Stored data
━━━
/-- From a good running encoder at least as many steps as bytes are left, and one more, end the call with
what the loop of R124 answers from there (R116). -/
theorem EncInv.steps_compute_encodeLoop (fuel : Nat) {k : Nat} (hinv : EncInv p en)
    (hrun : en.port.status = .run) (hfuel : en.rawLen < fuel + en.i) (hk : en.rawLen < k + en.i) :
    ∃ en', en.steps p k = .ok en' ∧
      EncodeAnswer en' (encodeLoop refMatch p.codeCap (Memory.bytes en.raw) fuel en.i
        (Memory.bytes en.code)) := by
  induction fuel generalizing en k with
  | zero =>
    have := hinv.cursor
    omega
  | succ fuel ih =>
    have hlen := hinv.raw.length_bytes
    have hcodeLen := hinv.code.length_bytes
    obtain ⟨k, rfl⟩ : ∃ k', k = k' + 1 := ⟨k - 1, by have := hinv.cursor; omega⟩
    cases hc : (Memory.bytes en.raw)[en.i]? with
    | none =>
      have hend := List.getElem?_eq_none_iff.1 hc
      have hstep : en.stepBody p = .ok en.finish := by
        rw [Encoder.stepBody, if_pos hrun, Encoder.stepWith, if_pos (by omega)]
      have hstop : en.finish.port.status ≠ .run := nofun
      rw [encodeLoop_of_none hc, Encoder.steps_succ_of_ok hstep]
      exact ⟨_, Encoder.steps_of_stopped hstop k, rfl,
        Port.readResult_of_done hinv.code rfl⟩
    | some c =>
      obtain ⟨r, n, hstep⟩ := Encoder.stepWith_eq_afterToken (p := p) refMatch_contract hinv.raw hc
      have htok := standsFor_emittedToken refMatch_contract hc
      have hpos := htok.pos
      generalize hemit : emittedToken refMatch (Memory.bytes en.raw) en.i c = tok at hstep htok hpos
      replace hstep : en.stepBody p = .ok (en.afterToken p tok c r n) := (if_pos hrun).trans hstep
      rw [Encoder.steps_succ_of_ok hstep, Encoder.afterToken]
      cases hfits : fits p.codeCap (en.e + tok.1.length) with
      | false =>
        have hstop : (en.afterFull c r n).port.status ≠ .run := nofun
        rw [encodeLoop_of_full hc hemit (hcodeLen.symm ▸ hfits), if_neg Bool.false_ne_true]
        exact ⟨_, Encoder.steps_of_stopped hstop k, rfl, rfl, rfl, rfl, hcodeLen.symm, rfl⟩
      | true =>
        have hbytes : Memory.bytes (en.afterEmit tok r n).code = Memory.bytes en.code ++ tok.1 :=
          hinv.code.bytes_writeAll tok.1
        rw [encodeLoop_of_fits hc hemit (hcodeLen.symm ▸ hfits), if_pos rfl, ← hbytes]
        exact ih (hinv.afterEmit hrun htok hfits r n) hrun
          (show en.rawLen < fuel + (en.i + tok.2) by omega)
          (show en.rawLen < k + (en.i + tok.2) by omega)

/-- While the schedule gives each step of the machine to the encoder, the machine makes the encoder's
steps. -/
theorem runSteps_of_encoderSteps {schedule : Nat → List Event} {d : Decoder}
    (hmoves : ∀ n (s : State), s.dec = d → s.schedule = schedule (n + 1) →
      step s = encoderStep { s with schedule := schedule n })
    (k : Nat) {s : State} (hdec : s.dec = d) (hsched : s.schedule = schedule k)
    (hsteps : s.enc.steps s.params k = .ok en') :
    runSteps k s = .next { s with enc := en', schedule := schedule 0 } := by
  induction k generalizing s with
  | zero =>
    cases hsteps
    rw [← hsched]
    rfl
  | succ k ih =>
    obtain ⟨en1, hbody, hrest⟩ := bind_ok hsteps
    have hstep : step s = .next { s with enc := en1, schedule := schedule k } := by
      rw [hmoves k s hdec hsched, encoderStep_eq_answerEncoder, hbody, State.answerEncoder_ok]
    rw [runSteps_succ_of_step hstep]
    exact ih hdec rfl hrest

/-- START that is not refused launches the call (R25). -/
theorem step_launches_encoder {s : State} {buffer : List Byte} {rest : List Event}
    (hstop : s.enc.port.status ≠ .run)
    (hok : launchOk s.params s.params.codeCap buffer.length = true)
    (hsched : s.schedule = .start .encoder buffer :: rest) :
    step s = .next { s with enc := .launched buffer s.enc.draws, schedule := rest } := by
  simp [step_of_schedule hsched, runEvent, hostStart, Encoder.start_of_launchOk hstop hok]

/-- A launched call computes R124 in `len(buffer) + 1` steps (R97, R116); more leave it alone. -/
theorem Encoder.launched_steps_compute_encodeFn {buffer : List Byte} {k : Nat}
    (hok : launchOk p p.codeCap buffer.length = true) (n : Nat) (hk : buffer.length + 1 ≤ k) :
    ∃ en', (Encoder.launched buffer n).steps p k = .ok en' ∧
      EncodeAnswer en' (encodeFn p.codeCap buffer) := by
  have hrun := (encInv_launched hok n).steps_compute_encodeLoop (buffer.length + 1) (k := k) rfl
    (Nat.lt_succ_self _) hk
  have hraw : Memory.bytes (Encoder.launched buffer n).raw = buffer := Memory.bytes_ofBytes buffer
  rwa [hraw] at hrun

end Steps

end Sys2Proof.Machine
end

section
/-! PROOFS. The encoder as a function: its call computes R124, its tokens are in range, and the decoder
takes its result back. -/

namespace Sys2Proof.Machine

open Sys2Proof

/-- Settles O41: START makes a good running encoder, whose steps compute the loop of R124 from its start;
both schedules give those steps to it. -/
theorem encoderComputesEncode : Obligations.EncoderComputesEncode := by
  intro s buffer hstop hok
  refine ⟨fun k rest hk hsched => ?_, fun hsched hdec => ?_⟩
  · obtain ⟨en', hsteps, hans⟩ := Encoder.launched_steps_compute_encodeFn hok s.enc.draws hk
    have hstart := step_launches_encoder hstop hok hsched
    exact ⟨_, (runSteps_succ_of_step hstart k).trans
      (runSteps_of_encoderSteps (schedule := fun n => List.replicate n .encoder ++ rest)
        (fun _ _ _ => step_of_encoder_event) k rfl rfl hsteps), rfl, rfl, hans⟩
  · obtain ⟨en', hsteps, hans⟩ := Encoder.launched_steps_compute_encodeFn hok s.enc.draws le_rfl
    have hstart := step_launches_encoder hstop hok hsched
    have hmoves : ∀ (_ : Nat) (t : State), t.dec = s.dec → t.schedule = [] →
        step t = encoderStep { t with schedule := [] } := fun _ t ht hempty => by
      rw [step_of_idle_decoder hempty (ht ▸ hdec), ← hempty]
    exact ⟨_, _, le_rfl, (runSteps_succ_of_step hstart _).trans
      (runSteps_of_encoderSteps (schedule := fun _ => []) hmoves _ rfl rfl hsteps), rfl, hans⟩

/-- Settles O42: the code emitted so far always decodes to the raw bytes before the cursor. -/
theorem everyConformingEncoderRoundTrips : Obligations.EveryConformingEncoderRoundTrips :=
  fun _ hpol raw =>
    encodeLoop_roundTrips hpol (raw.length + 1) (Nat.zero_le _) (Nat.lt_succ_self _) rfl

/-- Settles O46: a match is a back-reference in range, and each token of the literal family is of the kind
its first byte selects. -/
theorem emittedTokensStayInRange : Obligations.EmittedTokensStayInRange := by
  intro raw i c hc
  cases hmatch : refMatch (Memory.ofBytes raw) raw.length i with
  | some m =>
    obtain ⟨j, L⟩ := m
    obtain ⟨-, -, h3, h10, hbefore, hlow⟩ := refMatch_range hmatch
    have hdist : (BitVec.ofNat 11 (i - j)).toNat = i - j := by simp; omega
    have hlen : lengthOf (BitVec.ofNat 3 (L - 3)) = L := by simp [lengthOf]; omega
    have hbytes := brefToken_eq_encode (i := i) (j := j) h3 h10 (by omega)
    refine ⟨.bref (BitVec.ofNat 11 (i - j)) (BitVec.ofNat 3 (L - 3)), ?_, rfl, ?_⟩
    · rw [emittedToken_of_match hmatch, hbytes]
      exact decode_eq_ok_iff.2 ⟨rfl, List.append_nil _⟩
    · dsimp only
      omega
  | none =>
    rw [emittedToken_of_no_match hmatch]
    rcases literalToken_cases raw i c with ⟨n, -, -, hp, htok⟩ | ⟨hp, htok, -⟩ | ⟨hp, htok⟩ <;>
      rw [htok]
    · exact ⟨.spair (fieldQ (n ^^^ 0x80#8)), decode_of_spairByte [] (flip_of_pairchar hp), rfl, trivial⟩
    · have hbyte := plain_true.1 hp
      exact ⟨.lit c, decode_of_litByte [] hbyte, Instr.litByteOk_iff.2 hbyte, hp⟩
    · obtain ⟨h8, hplain, -, -⟩ := runBytes_spec raw i
      have h1 : 1 ≤ (runBytes raw i).length := by simp [runBytes_cons hc hp]
      have hwf : (Instr.run (runBytes raw i)).wf = true := Instr.runCountOk_iff.2 ⟨h1, h8⟩
      exact ⟨.run (runBytes raw i), decode_eq_ok_iff.2 ⟨hwf, List.append_nil _⟩, hwf, h1, h8, hplain⟩

end Sys2Proof.Machine
end

section
/-! SUPPORT. The literal family by the bytes at the cursor (R111 to R114), and the step of a running
encoder whose search finds no match. -/

namespace Sys2Proof.Machine

open Sys2Proof

/-! ### The family, read by read -/

section Family

variable {p : Config.Params} {en : Encoder} {c n : Byte}

/-- Emitting a token needs of RAW only the byte at the cursor, for the error's record (R132, R134). -/
theorem Encoder.emit_of_rawRead (hread : en.rawRead en.i = .ok c) (token : List Byte) (adv : Nat)
    (r : EncLatches) :
    ({ en with latch := r } : Encoder).emit p token adv =
      .ok (en.afterToken p (token, adv) c r en.draws) := by
  have hread' : ({ en with latch := r } : Encoder).rawRead en.i = .ok c := hread
  rw [Encoder.emit_eq, hread']
  unfold Encoder.afterToken
  split <;> rfl

/-- The first test of R111 reads the next byte only behind a space. -/
theorem Encoder.pairAhead_of_space (hn : en.i + 1 < en.rawLen)
    (hnext : Memory.read en.raw (en.i + 1) = some n) :
    en.pairAhead Config.space = .ok (pairchar n) := by
  have hread : en.rawRead (en.i + 1) = .ok n := readBelow_eq hn hnext
  rw [Encoder.pairAhead, if_pos ⟨rfl, hn⟩, hread]
  rfl

/-- A byte that starts no space pair fails the first test of R111. -/
theorem Encoder.pairAhead_of_no_pair
    (hno : c = Config.space → en.i + 1 < en.rawLen →
      ∃ n, Memory.read en.raw (en.i + 1) = some n ∧ pairchar n = false) :
    en.pairAhead c = .ok false := by
  by_cases hspace : c = Config.space ∧ en.i + 1 < en.rawLen
  · obtain ⟨rfl, hn⟩ := hspace
    obtain ⟨n, hnext, hp⟩ := hno rfl hn
    rw [Encoder.pairAhead_of_space hn hnext, hp]
  · exact if_neg hspace

/-- A space and a pair character after it are emitted as a space pair (R112). -/
theorem Encoder.literalFamily_of_pair (hn : en.i + 1 < en.rawLen)
    (hspace : Memory.read en.raw en.i = some Config.space)
    (hnext : Memory.read en.raw (en.i + 1) = some n) (hp : pairchar n = true) (r : EncLatches) :
    ({ en with latch := r } : Encoder).literalFamily p =
      .ok (en.afterToken p ([n ^^^ 0x80#8], 2) Config.space { r with n := n } en.draws) := by
  have hi : en.i < en.rawLen := by omega
  have hread : ({ en with latch := r } : Encoder).rawRead en.i = .ok Config.space :=
    readBelow_eq hi hspace
  have hreadNext : ({ en with latch := r } : Encoder).rawRead (en.i + 1) = .ok n :=
    readBelow_eq hn hnext
  have hpair : ({ en with latch := r } : Encoder).pairAhead Config.space = .ok true :=
    hp ▸ Encoder.pairAhead_of_space (en := { en with latch := r }) hn hnext
  rw [← Encoder.emit_of_rawRead (readBelow_eq hi hspace)]
  simp only [Encoder.literalFamily, Encoder.emitSpair, hread, hreadNext, hpair, Except.bind,
    ↓reduceIte]
  rfl

/-- A plain byte that starts no space pair is emitted as it is (R113). -/
theorem Encoder.literalFamily_of_plain (hi : en.i < en.rawLen)
    (hc : Memory.read en.raw en.i = some c) (hp : plain c = true)
    (hno : c = Config.space → en.i + 1 < en.rawLen →
      ∃ n, Memory.read en.raw (en.i + 1) = some n ∧ pairchar n = false) (r : EncLatches) :
    ({ en with latch := r } : Encoder).literalFamily p =
      .ok (en.afterToken p ([c], 1) c r en.draws) := by
  have hread : ({ en with latch := r } : Encoder).rawRead en.i = .ok c := readBelow_eq hi hc
  have hpair : ({ en with latch := r } : Encoder).pairAhead c = .ok false :=
    Encoder.pairAhead_of_no_pair (en := { en with latch := r }) hno
  rw [← Encoder.emit_of_rawRead (readBelow_eq hi hc)]
  simp only [Encoder.literalFamily, Encoder.emitLit, hread, hpair, hp, Except.bind,
    Bool.false_eq_true, ↓reduceIte]

/-- A search without a match leaves the step to the literal family (R98, R111). -/
theorem Encoder.stepWith_of_no_match {policy : MatchPolicy} (hi : en.i < en.rawLen)
    (hm : policy en.raw en.rawLen en.i = none) :
    en.stepWith policy p =
      (({ en with latch := { en.latch with found := false } } : Encoder).literalFamily p).map
        Encoder.release := by
  simp [Encoder.stepWith, Encoder.search, hm, Nat.not_le.2 hi]

end Family

/-! ### The step -/

section NoMatch

variable {s : State} {c : Byte} {tok : List Byte × Nat}

/-- A step that ends with a token emits it where it fits and else raises OutOfMemory (R132). -/
theorem encoderStep_of_afterToken {r : EncLatches} {n : Nat}
    (hstep : encoderStep s = .next { s with enc := s.enc.afterToken s.params tok c r n }) :
    (fits s.params.codeCap (s.enc.e + tok.1.length) = true →
      ∃ t, encoderStep s = .next t ∧ EmissionDone s t tok.2 tok.1) ∧
    (fits s.params.codeCap (s.enc.e + tok.1.length) = false →
      ∃ t, encoderStep s = .next t ∧ EmissionRaises s t c) := by
  unfold Encoder.afterToken at hstep
  refine ⟨fun hfits => ?_, fun hfull => ?_⟩
  · rw [if_pos hfits] at hstep
    exact ⟨_, hstep, emissionDone_afterEmit s tok r n⟩
  · rw [if_neg (Bool.eq_false_iff.1 hfull)] at hstep
    exact ⟨_, hstep, emissionRaises_afterFull s c r n⟩

/-- Without a match the step ends with the literal family's token. -/
theorem encoderStep_of_literalFamily (hrun : s.enc.port.status = .run)
    (hm : refMatch s.enc.raw s.enc.rawLen s.enc.i = none) (hi : s.enc.i < s.enc.rawLen)
    {r : EncLatches}
    (hfamily : ({ s.enc with latch := { s.enc.latch with found := false } } : Encoder).literalFamily
      s.params = .ok (s.enc.afterToken s.params tok c r s.enc.draws)) :
    encoderStep s = .next { s with
      enc := s.enc.afterToken s.params tok c (Config.freeEncLatches s.enc.draws)
        (s.enc.draws + 1) } := by
  rw [encoderStep, if_pos hrun, Encoder.stepWith_of_no_match hi hm, hfamily, Except.map,
    Encoder.afterToken_release, State.answerEncoder_ok]

end NoMatch

/-! ### The binary run -/

/-- A byte that is not plain starts a binary run (R111). -/
theorem literalToken_of_not_plain {raw : List Byte} {i : Nat} {c : Byte} (hp : plain c = false) :
    literalToken raw i c =
      (BitVec.ofNat 8 (runBytes raw i).length :: runBytes raw i, (runBytes raw i).length) := by
  rcases literalToken_cases raw i c with ⟨n, -, rfl, -⟩ | ⟨hp', -⟩ | ⟨-, htok⟩
  · exact absurd hp (by decide)
  · exact absurd (hp.symm.trans hp') Bool.false_ne_true
  · exact htok

/-- The bytes that a memory holds are the front of its sequence from there on. -/
theorem Buffer.bytes_drop_of_holdsAt {m : Memory} {len a : Nat} {bs : List Byte}
    (hb : Buffer m len) (hholds : HoldsAt m a bs) :
    (Memory.bytes m).drop a = bs ++ (Memory.bytes m).drop (a + bs.length) := by
  have hprefix : bs <+: (Memory.bytes m).drop a :=
    List.prefix_iff_getElem?.2 fun k hk => by
      rw [List.getElem?_drop, ← hb.read_eq, hholds k hk, List.getElem?_eq_getElem hk]
  obtain ⟨rest, hrest⟩ := hprefix
  rw [← List.drop_drop, ← hrest, List.drop_left]
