-- ==== Sys2Proof/Machine/State.lean ====
section
/-! DEFINITION. The state of the block, plain data, and the state after reset. -/

namespace Sys2Proof.Machine

/-- The outputs of a cycle that `out_ready` may depend on: `in_ready` is not among them, since it depends on `out_ready`
(42_pipeline_protocol.md R104). -/
inductive ReadySignal where
  | outValid
  | outDataBit (i : Fin 32)
deriving DecidableEq, Repr

/-- The outputs of a cycle that `in_valid` and `in_data` may depend on: all of them (42_pipeline_protocol.md R104). -/
inductive OfferSignal where
  | inReady
  | outValid
  | outDataBit (i : Fin 32)
deriving DecidableEq, Repr

/-- How a stimulus row gives a one-bit input: a function of the same cycle's outputs, written as an expression over the signals
it may name (30_encoding.md R64). -/
inductive BitDrive (σ : Type) where
  | level (b : Bool)
  | signal (x : σ)
  | not (a : BitDrive σ)
  | and (a b : BitDrive σ)
  | or (a b : BitDrive σ)
  | xor (a b : BitDrive σ)
deriving DecidableEq, Repr

/-- How a stimulus row gives `in_data`: `-`, or a function of the same cycle's outputs, written as an expression
(30_encoding.md R64). `mux` chooses by a one-bit expression. -/
inductive DataDrive where
  | dash
  | word (w : Word)
  | outData
  | and (a b : DataDrive)
  | or (a b : DataDrive)
  | xor (a b : DataDrive)
  | add (a b : DataDrive)
  | shiftLeft (a : DataDrive) (k : Nat)
  | shiftRight (a : DataDrive) (k : Nat)
  | mux (c : BitDrive OfferSignal) (a b : DataDrive)
deriving DecidableEq, Repr

/-- One row of a cycle stimulus: the four inputs of one cycle (30_encoding.md R64). `rst` is a level, since every output
depends on it (42_pipeline_protocol.md R94, R95; log 22). -/
structure Row where
  rst : Bool
  inValid : BitDrive OfferSignal
  inData : DataDrive
  outReady : BitDrive ReadySignal
deriving DecidableEq, Repr

/-- The block raises no exception, for any operand and in any cycle, and a model of it has no fault outcome
(60_exceptions.md R111): nobody raises a fault, so there is no constructor. Safe. -/
inductive Fault where
deriving DecidableEq, Repr

/-- Why a step has no meaning. -/
inductive Refusal where
  /-- Raised by an arm of `exec` whose operation has no meaning yet; no arm is such an arm now. Safe. -/
  | notModelled (mnemonic : String)
  /-- Raised by `step` on a descriptor that names no operation (30_encoding.md R59, U7). Safe. -/
  | reservedDescriptor (stage : Stage) (d : Descriptor)
  /-- Raised by `step` on a descriptor of another stage than the one whose turn it is (30_encoding.md R59, U7). Safe. -/
  | wrongStage (stage : Stage) (d : Descriptor)
  /-- Raised by `step` on a datapath listing with more than three descriptors left (30_encoding.md R59, U7). Safe. -/
  | listingCount (n : Nat)
deriving DecidableEq, Repr

/-- The state in one cycle: the six registers (10_state.md R18), the recorded history that 10_state.md R30 allows, and
what the caller drives, held as data because the step takes no argument (log 1). -/
structure State where
  /-- Stage 1 holds a transaction. -/
  s1_v : Bool
  /-- `XSL13(w)` of stage 1's seed. -/
  s1_d : Word
  /-- Stage 2 holds a transaction. -/
  s2_v : Bool
  /-- `XSR17(XSL13(w))` of stage 2's seed. -/
  s2_d : Word
  /-- Stage 3, the output stage, holds a transaction. -/
  s3_v : Bool
  /-- `xorshift32(w)` of stage 3's seed. -/
  s3_d : Word
  /-- The caller's rows, the current cycle's first (30_encoding.md R64). The model's own field (log 1). -/
  stimulus : List Row
  /-- The descriptors of a datapath listing still to run (30_encoding.md R62). The model's own field (log 10). -/
  listing : List Descriptor
  /-- Seeds accepted since the last reset edge, oldest first (10_state.md R30, 70_reset_and_hazards.md R140). -/
  accepted : List Word
  /-- Results delivered since the last reset edge, oldest first (10_state.md R30, 70_reset_and_hazards.md R140). -/
  delivered : List Word
  /-- The index of this cycle's free values. The model's own field (log 26). -/
  drawIndex : Nat
deriving DecidableEq, Repr

/-- The state right after a reset edge: the valid bits are 0 (70_reset_and_hazards.md R127). The spec leaves the data
registers unspecified (R128); they are zero here, DESIGN CHOICE, log 3, and no statement rests on it. -/
def State.reset : State :=
  { s1_v := false, s1_d := 0#32,
    s2_v := false, s2_d := 0#32,
    s3_v := false, s3_d := 0#32,
    stimulus := [], listing := [],
    accepted := [], delivered := [],
    drawIndex := 0 }

end Sys2Proof.Machine
end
━━━
**About this exercise**
Copy out all lines above holding "hraw".

**Result**
  have hraw : Memory.bytes (Encoder.launched buffer n).raw = buffer := Memory.bytes_ofBytes buffer
  rwa [hraw] at hrun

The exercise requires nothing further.